Scientists have not discovered a single cause of bipolar disorder. They believe several factors may contribute:

  • Genetics. The chances of developing bipolar disorder are increased if a child’s parents or siblings have the disorder. But the role of genetics is not absolute. A child from a family with a history of bipolar disorder may never develop the disorder. And studies of identical twins have found that even if one twin develops the disorder the other may not.

  • Stress. A stressful event such as a death in the family, an illness, a difficult relationship or financial problems can trigger the first bipolar episode. Thus, an individual’s style of handling stress may also play a role in the development of the illness. In some cases, drug abuse can trigger bipolar disorder.

  • Brain structure. Brain scans cannot diagnose bipolar disorder in an individual. Yet, researchers have identified subtle differences in the average size or activation of some brain structures in people with bipolar disorder. While brain structure alone may not cause it, there are some conditions in which damaged brain tissue can predispose a person. In some cases, concussions and traumatic head injuries can increase the risk of developing bipolar disorder.


Diagnosis




The Diagnostic and Statistical Manual of Mental Disorders (DSM) defines four types of bipolar illness:

  • Bipolar I Disorder is an illness in which people have experienced one or more episodes of mania. Most people diagnosed with bipolar I will have episodes of both mania and depression, though an episode of depression is not necessary for a diagnosis. To be diagnosed with bipolar I, a person’s manic or mixed episodes must last at least seven days or be so severe that he requires hospitalization.

  • Bipolar II Disorder is a subset of bipolar disorder in which people experience depressive episodes shifting back and forth with hypomanic episodes, but never a full manic episode.

  • Cyclothymic Disorder or Cyclothymia, is a chronically unstable mood state in which people experience hypomania and mild depression for at least two years. People with cyclothymia may have brief periods of normal mood, but these periods last less than eight weeks.

  • Bipolar Disorder "other specified" and "unspecified" is diagnosed when a person does not meet the criteria for bipolar I, II or cyclothymia but has had periods of clinically significant abnormal mood elevation.

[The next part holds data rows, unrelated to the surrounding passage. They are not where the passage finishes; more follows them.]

-- ==== Sys2Proof/Machine/Sense.lean ====
section
/-! DEFINITION. Samples and what they cause: the filters (R92, R105), sense edges and captures (chapter 5),
interlock activations and releases (chapter 6), HOME pin events (chapter 8), and the requests QUERY_CAPTURE
and CLEAR (OVERCAPTURE). -/

namespace Sys2Proof.Machine

/-! ### The filter (R92, R105) -/

/-- The disagreement run after a sample that differs (R92). -/
def raiseRun (run : Nat) : Nat := min (run + 1) 15

/-- A sample changes a filtered level: it differs, and the raised run is at or above the filter (R92). -/
def filterAccepts (filter run : Nat) (filtered sample : Level) : Bool :=
  decide (sample ≠ filtered) && decide (filter ≤ raiseRun run)

/-- The disagreement run after a sample that does not change the filtered level (R92). -/
def nextRun (run : Nat) (filtered sample : Level) : Nat := if sample = filtered then 0 else raiseRun run

/-! ### Captures and edges (R93–R96, R100) -/

/-- The direction of an edge to a level (R93). -/
def edgeTo : Level → EdgeDir
  | .high => .rising
  | .low => .falling

/-- An edge is selected by the sense edge in force (R93). -/
def SenseEdge.selects (e : SenseEdge) (d : EdgeDir) : Bool :=
  match e, d with
  | .both, _ => true
  | .rising, .rising => true
  | .falling, .falling => true
  | .rising, .falling => false
  | .falling, .rising => false

/-- A capture record is written; the capture flag, or the overcapture flag where that was set (R95). -/
def Sense.capturing (x : Sense) (r : Capture) : Sense :=
  { x with capture := some r, captured := true, overcaptured := x.overcaptured || x.captured }

/-- The record of an edge taken now (R95). Of an edge taken just before a frame boundary that comes with it R99 gives
the BNUM and the frame index alone; the tick that makes that boundary due has returned the counter, so the record
holds frame counter 0 and direction UP (DESIGN CHOICE, log 32). -/
def State.captureNow (s : State) (d : EdgeDir) : Capture :=
  { bnum := s.tb.bnum, frameIndex := s.tb.frameIndex, counter := s.tb.counter, dir := s.tb.dir, edge := d }

/-- A capture on channel `c`: the record, the SENSE_EDGE event, the CHANNEL_EVENT occurrence (R95, R96). -/
def State.capture (c : ChanId) (d : EdgeDir) (s : State) : State :=
  State.offer (.channelEvent (oneChan c))
    { s with senses := s.senses.set c ((s.senses.get c).capturing (s.captureNow d))
             seq := s.seq.senseEdge c }

/-- The filtered level of channel `c` takes a sample (R92, R93). -/
def State.moveSense (c : ChanId) (l : Level) (s : State) : State :=
  { s with senses := s.senses.set c { s.senses.get c with filtered := l, run := 0 } }

/-- The edge of channel `c` is counted: the mode is CHECK and the channel is CHECKING in a PULSE step (R94,
R160). -/
def State.countsEdge (s : State) (c : ChanId) : Bool :=
  decide (s.check.channel = some c)
  && (match s.check.position with
      | some p => p.step.isPulse
      | none => false)

/-- One more edge counted, up to 255 (R160). -/
def State.countEdge (s : State) : State :=
  { s with check := { s.check with edges := min (s.check.edges + 1) 255 } }

/-- The edge of channel `c` in RUN: captured where the role is CAPTURE or END_STOP and the edge is selected,
and an end-stop order for END_STOP (R94). -/
def State.edgeInRun (c : ChanId) (d : EdgeDir) (s : State) : State :=
  let ch := s.chans.get c
  if ch.cfg.edge.selects d then
    match ch.role with
    | .none => s
    | .capture => s.capture c d
    | .endStop => (s.capture c d).endStop c
  else s

/-- A sense edge is taken (R93, R94). -/
def State.takeEdge (c : ChanId) (l : Level) (s : State) : State :=
  let s := s.moveSense c l
  match s.ctl.mode with
  | .run => s.edgeInRun c (edgeTo l)
  | .check => if s.countsEdge c then s.countEdge else s
  | .setup => s
  | .starting => s

/-! ### Interlock and HOME events (R105–R107, R113, R151, R152) -/

/-- The filtered level of interlock `i` takes a sample (R105). -/
def State.moveIl (i : IlId) (l : Level) (s : State) : State :=
  { s with ils := s.ils.set i { s.ils.get i with filtered := l, run := 0 } }

/-- An activation of interlock `i` (R107): its members trip, and a check in progress is aborted (R164). -/
def State.activate (i : IlId) (s : State) : State :=
  match s.ctl.mode with
  | .starting => s
  | .check => (s.tripMembers i).abortCheck (.interlock i)
  | .setup => (s.tripMembers i).settleOn (s.member i)
  | .run => (s.tripMembers i).settleOn (s.member i)

/-- A release of an interlock: the AUTO test in SETUP alone (R111, R113). -/
def State.ilRelease (s : State) : State :=
  match s.ctl.mode with
  | .setup => s.rearm
  | _ => s

/-- A change of interlock `i`'s filtered level is taken (R105). -/
def State.takeIl (i : IlId) (l : Level) (s : State) : State :=
  let s := s.moveIl i l
  if (s.ils.get i).active then s.activate i else s.ilRelease

/-- A change of HOME's filtered level is taken (R106, R151, R152). -/
def State.takeHome (l : Level) (s : State) : State :=
  let s := { s with home := { s.home with filtered := l, run := 0 } }
  match l with
  | .low => s.homeLow
  | .high => s.homeHigh

/-! ### One sample -/

/-- The events one sample can make. -/
inductive PinEvent where
  | edge (c : ChanId) (l : Level)
  | interlock (i : IlId) (l : Level)
  | home (l : Level)
deriving DecidableEq, Repr

/-- The levels of one sample. -/
structure Levels where
  s : Half
  il : BitVec 4
  home : Level
  c : BitVec 6
deriving DecidableEq, Repr

/-- The level of S input `c`. -/
def Levels.sense (v : Levels) (c : ChanId) : Level := Level.ofBool (v.s.getLsbD c.val)

/-- The level of interlock input `i`. -/
def Levels.interlock (v : Levels) (i : IlId) : Level := Level.ofBool (v.il.getLsbD i.val)

/-- The sample changes channel `c`'s filtered level (R92). -/
def State.senseChanges (s : State) (v : Levels) (c : ChanId) : Bool :=
  let x := s.senses.get c
  filterAccepts (s.chans.get c).cfg.filter x.run x.filtered (v.sense c)

/-- The sample changes interlock `i`'s filtered level (R105). -/
def State.ilChanges (s : State) (v : Levels) (i : IlId) : Bool :=
  let x := s.ils.get i
  filterAccepts x.filter x.run x.filtered (v.interlock i)

/-- The sample changes HOME's filtered level (R105). -/
def State.homeChanges (s : State) (v : Levels) : Bool :=
  filterAccepts s.home.filter s.home.run s.home.filtered v.home

/-- The events of a sample: one for each filtered level that changes. -/
def State.pinEvents (s : State) (v : Levels) : List PinEvent :=
  ((allChans.filter (s.senseChanges v)).map fun c => .edge c (v.sense c))
  ++ ((allIls.filter (s.ilChanges v)).map fun i => .interlock i (v.interlock i))
  ++ (if s.homeChanges v then [.home v.home] else [])

/-- What a sample does before its events: the sample clock and the pins as sampled, the condition inputs, the
runs of the inputs whose filtered level stays, and the start-up count (R91, R92, R105, R135, R169). The sample clock
starts anew from every sample, one that a SAMPLE command makes before its time too (DESIGN CHOICE, log 1). -/
def State.readSample (v : Levels) (s : State) : State :=
  { s with
    pins := { s.pins with s := v.s, il := v.il, home := v.home, c := v.c }
    sampler := { phase := 0, cond := v.c }
    senses := s.senses.mapId fun c x =>
      if s.senseChanges v c then x else { x with run := nextRun x.run x.filtered (v.sense c) }
    ils := s.ils.mapId fun i x =>
      if s.ilChanges v i then x else { x with run := nextRun x.run x.filtered (v.interlock i) }
    home :=
      if s.homeChanges v then s.home
      else { s.home with run := nextRun s.home.run s.home.filtered v.home }
    ctl :=
      if s.ctl.mode = .starting ∧ s.pins.resetAsserted = false then
        { s.ctl with startCount := min (s.ctl.startCount + 1) Config.startSamples }
      else s.ctl }

/-- One event of a sample is taken. -/
def State.takePin (e : PinEvent) (s : State) : State :=
  match e with
  | .edge c l => s.takeEdge c l
  | .interlock i l => s.takeIl i l
  | .home l => s.takeHome l

/-- The events of a sample are taken one by one, in an order that is free (R99, R101, R110, R113, R151;
log 6), with no other event between two of them (log 35). -/
def State.takePins : Nat → List PinEvent → State → State
  | 0, _, s => s
  | fuel + 1, es, s =>
    match es with
    | [] => s
    | _ :: _ =>
      let (k, s) := s.pick es.length
      match es[k]? with
      | none => s
      | some e => State.takePins fuel (es.eraseIdx k) (s.takePin e)

/-- One sample (R91). -/
def State.sample (v : Levels) (s : State) : State :=
  let es := s.pinEvents v
  State.takePins es.length es (s.readSample v)

/-- The levels at the pins as they last were. -/
def Pins.levels (p : Pins) : Levels := { s := p.s, il := p.il, home := p.home, c := p.c }

/-! ### QUERY_CAPTURE and CLEAR (OVERCAPTURE) (R97, R98) -/

/-- The five fields of a capture record, zeros where it is absent (R193, R197): BNUM, frame index, frame
counter, directions. -/
def captureBytes : Option Capture → List Byte
  | none => List.replicate 8 0
  | some r =>
    wordBytes r.bnum ++ [natByte r.frameIndex] ++ natHalf r.counter
      ++ [flagsByte [decide (r.dir = .down), decide (r.edge = .falling)]]

/-- QUERY_CAPTURE at the Sense Unit (R97): the capture flag is reported and then cleared. -/
def State.takeQueryCapture (body : List Byte) (s : State) : Answer :=
  match chanOf (byteAt body 0) with
  | none => .refuse .badArg [] s
  | some c =>
    let x := s.senses.get c
    .ok ([natByte (s.chans.get c).role.code,
          flagsByte [x.filtered.bit, x.capture.isSome, x.captured, x.overcaptured]] ++ captureBytes x.capture)
      { s with senses := s.senses.set c { x with captured := false } }

/-- CLEAR (OVERCAPTURE) at the Sense Unit (R98): the mask of the channels whose flag was set. -/
def State.takeClearOvercapture (mask : Half) (s : State) : Answer :=
  .ok (halfBytes (mask &&& chanMask fun c => (s.senses.get c).overcaptured))
    { s with senses := s.senses.mapId fun c x =>
        if mask.getLsbD c.val then { x with overcaptured := false } else x }

/-- The capture records and flags of every channel are cleared (R103). -/
def State.clearCaptures (s : State) : State :=
  { s with senses := s.senses.mapId fun _ x =>
      { x with capture := none, captured := false, overcaptured := false } }

end Sys2Proof.Machine
end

The symptoms may either not last long enough or not meet the full criteria for episodes required to diagnose bipolar I or II.



Treatment


Bipolar disorder is treated and managed in several ways:

  • Medications, such as mood stabilizers, antipsychotic medications and antidepressants

  • Psychotherapy, such as cognitive behavioral therapy and family-focused therapy

  • Electroconvulsive therapy (ECT)

  • Self-management strategies and education

  • Complementary health approaches such as meditation, faith and prayer.



Conditions


Common conditions that people with bipolar disorder also experience include:

  • Anxiety disorders, including posttraumatic stress disorder (PTSD)

  • Attention-deficit hyperactivity disorder (ADHD)

  • Posttraumatic Stress Disorder (PTSD)

  • Substance abuse. Many people use alcohol or drugs to try to control their moods or treat their symptoms. Using drugs makes the illness worse and can lead to more frequent relapses and increased suicide attempts.